A week later, I left school and instead of going straight home, decided to return on my own to Rosewinter. I looked around. Nothing unusual at first.
Thud-thud-thud. THUD.
I looked up, and a red apple bounced from the top of the stairs and landed in front of me. On closer inspection, I could see it was actually a green apple, covered in blood. A tooth stuck out of it.
My old tooth.
I clapped my hands over my eyes, and when I uncovered them slowly, the apple had disappeared. The bowl of fruit on the table, looked healthy and plentiful.
But we had eaten them all before we left. I just know we had.
I hurriedly closed the door and left Rosewinter. I looked back, cursing as I did so. I could have sworn I saw a figure looking out at me from the bedroom window.
* * *
My father had been an engineer for over twenty years. Holiday time was strictly controlled and when January would com
e along, he had been told by his bosses when he could take time off for his holiday.
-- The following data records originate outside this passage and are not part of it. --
/-- The command a written sub-index stands for, where it has one. -/
def commandWrite (req : Requester) (i k : Nat) (v : DVal) (s : State) : Option State :=
  let n := numOf v
  if i = 0x1101 ∧ k = 0x01 then modeWrite req n s
  else if i < 0x1500 then timeWrite req i k n s
  else if i < 0x1800 then linkWrite req i k n v s
  else if i < 0x2000 then coreWrite req i k n v s
  else if i < 0x6000 then controlWrite req i k n s
  else stageWrite req i k n v s

/-! ## Plain writes -/

/-- Whether the present mode permits a plain write (R42, R194, R416, R420, R431, R461, R554, R634, R640). -/
def plainMode (s : State) (i k : Nat) : Bool :=
  if i = 0x1100 ∧ k = 0x05 then decide (s.ctl.mode = .dormant)
  else if i = 0x4000 ∨ (i = 0x1400 ∧ k = 0x05) ∨ i = 0x1401 ∨ (0x1230 ≤ i ∧ i ≤ 0x1237 ∧ (k = 0x01 ∨ k = 0x02)) ∨
      (0x1500 ≤ i ∧ i ≤ 0x1503) ∨ (i = 0x1700 ∧ 1 ≤ k ∧ k ≤ 5) ∨ (i = 0x1800 ∧ k = 0x03) then dwh s.ctl.mode
  else true

/-- An output's FORMAT and SOURCE with a new value: its divided frequency is beyond the format's limit (R431). -/
def ckoBad (s : State) (i k : Nat) (n : Int) : Bool :=
  let format : Int := if k = 0x01 then n else s.reg i 0x01
  let source : Int := if k = 0x02 then n else s.reg i 0x02
  decide (format ≠ 0 ∧ source = 0 ∧ s.regN i 0x05 < ckoMinDiv format.toNat)

/-- A plain write's own conditions: 0, or the code (R63, R431, R434, R543, R554, R637). -/
def plainOwn (s : State) (i k : Nat) (v : DVal) : Nat :=
  let n := numOf v
  if 0x1230 ≤ i ∧ i ≤ 0x1237 ∧ (k = 0x01 ∨ k = 0x02) then (if ckoBad s i k n then 0x0CD1 else 0)
  else if i = 0x1400 ∧ k = 0x05 then (if s.position ≠ 0 then 0x0CD2 else 0)
  else if 0x1600 ≤ i ∧ i ≤ 0x160F ∧ k = 0x06 then (if n = 1 ∧ ¬(0x1608 ≤ i ∧ i ≤ 0x160D) then 0x0C04 else 0)
  else if i = 0x1700 ∧ k = 0x02 then (if s.position ≠ 0 then 0x0C06 else 0)
  else if i = 0x1901 ∧ (k = 0x06 ∨ k = 0x08 ∨ k = 0x09) then (if s.programming then 0x0501 else 0)
  else if i = 0x2100 ∧ k = 0x02 then (if n = 1 ∧ s.position ≠ 0 then 0x0C22 else 0)
  else 0

/-- A clock output's period in ST64 counts: the divided clock, the crystal clock or REF10M_IN (R431, R439). -/
def ckoPeriod (s : State) (i : Nat) : Nat :=
  match s.regN i 0x02 with
  | 0 => 320 * s.regN i 0x05
  | 1 => 10240
  | _ => 25600

/-- A range that another entry sets: IRQ_LEVEL lies within ENTRIES, PHASE within the output's period (R439, R532). -/
def plainRange (s : State) (i k : Nat) (v : DVal) : Bool :=
  if 0x1230 ≤ i ∧ i ≤ 0x1237 ∧ k = 0x04 then decide (numOf v < ckoPeriod s i)
  else if 0x1A20 ≤ i ∧ i ≤ 0x1A3F ∧ k = 0x05 then decide (numOf v ≤ s.ringSize (i - 0x1A20)) else true

/-- What a plain write brings about: the value, and the end of a membership at ENABLE = 0, or a JOIN at ENABLE = 1 (R554, R568). FW_FROZEN outside a
handover has no effect (R632). -/
def plainApply (s : State) (i k : Nat) (v : DVal) : State :=
  if i = 0x1803 ∧ k = 0x04 ∧ s.fwState ≠ 2 then s
  else
    let s := s.putV i k v
    if i = 0x1700 ∧ k = 0x01 then (if v = .num 0 then s.leaveArray else s.joinFormed) else s

/-! ## A write of any sub-index -/

/-- A window store carries its raw bytes; the value is truncated to the type (R497). A store not at byte 0, of another
width, narrower than the type, or to a TIME80, STRING or DOMAIN slot has no value of the type. -/
def storeValue (req : Requester) (r : Row) (byte : Nat) (v : DVal) : DVal :=
  match req with
  | .window _ =>
    match r.ty, v with
    | .string, _ | .domain, _ => .num 0
    | .time80, _ => .bytes []
    | t, .bytes b =>
      if byte = 0 ∧ [1, 2, 4, 8].contains b.length ∧ t.width ≤ b.length then
        .num (if t.signed then leInt (b.take t.width) else (leNat (b.take t.width) : Int))
      else .bytes []
    | _, .num n => if byte = 0 then .num n else .bytes []
  | _ => v

/-- A refused write; a refused write of COMMAND is kept as LAST_COMMAND, 0 where its value is none of a U8 (R43). -/
def refuseWrite (s : State) (req : Requester) (i k : Nat) (v : DVal) (code : Nat) : State :=
  let s := if i = 0x1101 ∧ k = 0x01 then s.lastCommand (if code = 0x0301 then 0 else ((numOf v) % 256).toNat) code else s
  s.answer req i k code

/-- Where a shadow write leaves the parameters of an instance whose TYPE it changes: the new type's defaults (R122). -/
def dropParams (st : Store) (i : Nat) : Store :=
  st.filter fun e => !decide (e.1 / 256 = i ∧ 0x10 ≤ e.1 % 256 ∧ e.1 % 256 < 0x50)

/-- What a shadow write brings about: the bed's value, and the end of what the shadow bed was known to be (R615, R616,
R625). -/
def shadowApply (s : State) (i k : Nat) (v : DVal) : State :=
  let s := s.setShadow (storePut (if isInstance i ∧ k = 0x01 then dropParams s.shadow i else s.shadow) (Dict.key i k) (Dict.stored i k v))
  (((s.put 0x1800 0x25 0).put 0x1800 0x28 0)).modGraft fun g => { g with shadowImage := none }

/-- The ranges that other values of the shadow bed bound: a TAP's shared samples lie within 0 to 63 (R161), a Furrow's
OFFSET within its carrier and its event levels within its PERIOD (R301). -/
def shadowFits (s : State) (i k : Nat) (v : DVal) : Bool :=
  if isInstance i ∧ 0x10 ≤ k ∧ k < 0x50 then State.tapFits s.shadow ((i - 0x3000) / 0x100) (i % 0x100) k v
  else if 0x5000 ≤ i ∧ i < 0x500C then
    if k = 0x06 then decide (numOf v * 640 < Bed.carrierLen s.shadow (i - 0x5000))
    else if k = 0x0C ∨ k = 0x0D then decide (numOf v ≤ Bed.num s.shadow i 0x03)
    else true
  else true

/-- A write of the shadow bed's copy of sub-index k (R487, R490). -/
def shadowWrite (req : Requester) (i k byte : Nat) (v : DVal) (s : State) : State :=
  if !s.present req then s
  else if i = 0 ∨ !s.hasEntry i then s.answer req i (k + 0x80) 0x0101
  else
    match bedRow (Bed.nat s.shadow i 0x01) i k with
    | none => s.answer req i (k + 0x80) 0x0102
    | some r =>
      let v := storeValue req r byte v
      if !mayWrite s req engineers then s.answer req i (k + 0x80) 0x0201
      else if !typeOk r v then s.answer req i (k + 0x80) 0x0301
      else if !rangeOk r.rng v || !shadowFits s i k v then s.answer req i (k + 0x80) 0x0302
      else if s.graftBusy then s.answer req i (k + 0x80) 0x0501
      else (shadowApply s i k v).answer req i (k + 0x80) 0

/-- Bits written as 1 are cleared (R5). -/
def clearBits (s : State) (i k : Nat) (n : Int) : State :=
  let m := s.regN i k
  s.put i k ((m &&& (m ^^^ (m &&& n.toNat)) : Nat) : Int)

/-- A write of an active sub-index of an existing row, checked in the order of R30. -/
def activeWrite (req : Requester) (i k : Nat) (r : Row) (v : DVal) (s : State) : State :=
  if !mayWrite s req (writersOf s i k) then refuseWrite s req i k v 0x0201
  else if accessCode s req i k ≠ 0 then refuseWrite s req i k v (accessCode s req i k)
  else if r.acc = .ro ∨ r.acc = .cst ∨ r.acc = .rwo then s.answer req i k 0x0202
  else if !typeOk r v then refuseWrite s req i k v 0x0301
  else if r.acc = .w1c then (clearBits s i k (numOf v)).answer req i k 0
  else if !(rangeOk r.rng v && plainRange s i k v) then refuseWrite s req i k v 0x0302
  else match commandWrite req i k v s with
    | some t => t
    | none => guarded req i k (writersOf s i k) true (plainMode s i k) (plainOwn s i k v) (fun s => plainApply s i k v) s

/-- A write of any sub-index. byte is where in its slot a window store begins. -/
def writeAny (req : Requester) (i k byte : Nat) (v : DVal) (s : State) : State :=
  if !s.present req then s
  else if 0x80 ≤ k then shadowWrite req i (k - 0x80) byte v s
  else match s.rowOf req i k with
    | .error c => s.answer req i k c
    | .ok r =>
      let v := storeValue req r byte v
      if isInstance i ∧ 0x10 ≤ k ∧ k < 0x50 then
        outcomeState s (execParamWrite req (Fin.ofNat 16 ((i - 0x3000) / 0x100)) (Fin.ofNat 240 (i % 0x100)) k v s)
      else activeWrite req i k r v s

/-! ## Commands -/

/-- A write of a shadow-bed sub-index: k is the active one (R487). -/
def execShadowWrite (req : Requester) (i k : Nat) (v : DVal) (s : State) : Host.Outcome State Fault Refusal :=
  .next (shadowWrite req i k 0 v s)
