-- ==== Sys2Proof/Machine/Dispatch.lean ====
section
/-! DEFINITION. The command dispatch: one arm per row of the table. -/

namespace Sys2Proof.Machine
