-- ==== Sys2Proof/Machine/Tick.lean ====
section
/-! DEFINITION. What an idle step does (DESIGN CHOICE, log entry 1): the Sundial counts one cycle (R409, R410), the Cloche
samples the guard input (R26), an admission beat that has come makes its device a member (R568), and the hardware consumers of the rings take what waits there (R518). Every other timed
effect of the spec is a command of the table. -/

namespace Sys2Proof.Machine.State

/-- ST64 counts of one cycle and the accumulator after it (R410): 320 at an 800 MHz edge, which lies on a multiple of 320;
10 240 with STEER applied through the accumulator, in 10^-9 counts, at a crystal cycle while the main PLL is stopped. -/
def cycle (s : State) : Nat × Int :=
  if s.ctl.pllRunning then (320 - s.now.toNat % 320, s.time.coldFraction)
  else
    let acc := s.time.coldFraction + 10240 * s.reg 0x1400 0x0B
    ((10240 + acc / 1000000000).toNat, acc % 1000000000)

/-- The Sundial counts on; it is held at 0 while a cold reset is asserted (R409), and a wrap is counted for the distance
from BEAT_ORIGIN and for the MCLK edges (R49, R84). What was prior to the instant that passes is no longer of use. -/
def countOn (s : State) : State :=
  if s.coldHeld then s
  else
    let c := s.cycle
    let t := s.now.toNat + c.1
    { s with now := BitVec.ofNat 64 t
             prior := Prior.none
             time := { s.time with coldFraction := c.2, laps := s.time.laps + t / 2 ^ 64, wraps := s.time.wraps + t / 2 ^ 64 } }

/-- The Runner takes one message from Q18 and sends it: its entries carry the whole message, whose byte 2 is DST; outside an
array it has nowhere to go (R522, R557). -/
def transmitUser (s : State) : State :=
  match (s.ring 18).entries with
  | [] => s
  | e :: r =>
    let len := leNat (slice e.data 0 2)
    let n := max 1 ((len + 47) / 48)
    if r.length + 1 < n then s
    else
      let msg := (((e :: r).take n).flatMap fun x => slice x.data 16 48).take len
      let s := s.ringRelease 18 n
      if s.inArray then
        s.send (.runner (leNat (slice msg 2 1)) 0x70 ((msg.drop 8).map fun b => (b.toNat : Int)))
      else s

/-- A hardware consumer whose entries the spec gives no format takes the oldest (log entry 1). -/
def consume (s : State) (q : Nat) : State := if (s.ring q).entries = [] then s else s.ringRelease q 1

/-- One idle step. -/
def tick (s : State) : State :=
  let s := s.countOn.guardSample.takeAdmissions.transmitNotify.transmitUser
  [5, 12, 14, 16].foldl (fun s q => s.consume q) s

end Sys2Proof.Machine.State
end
For as long as I could remember, it was always mid to late October. Dad had no control over that, which I hated, and often reminded him about. We had too few sunny days in May to July, still, we made the most of it though - my parents got the opportunity to have some quality time together, and as for me – well, I was happy to have some time apart from them.
Much as I adored them, I needed ‘me’ time too, and the wood-cabin was just perfect. My parents were never far away. They didn’t bother me, nor I, them. Those were the days I adored. Back then, spending time at Rosewinter was fun.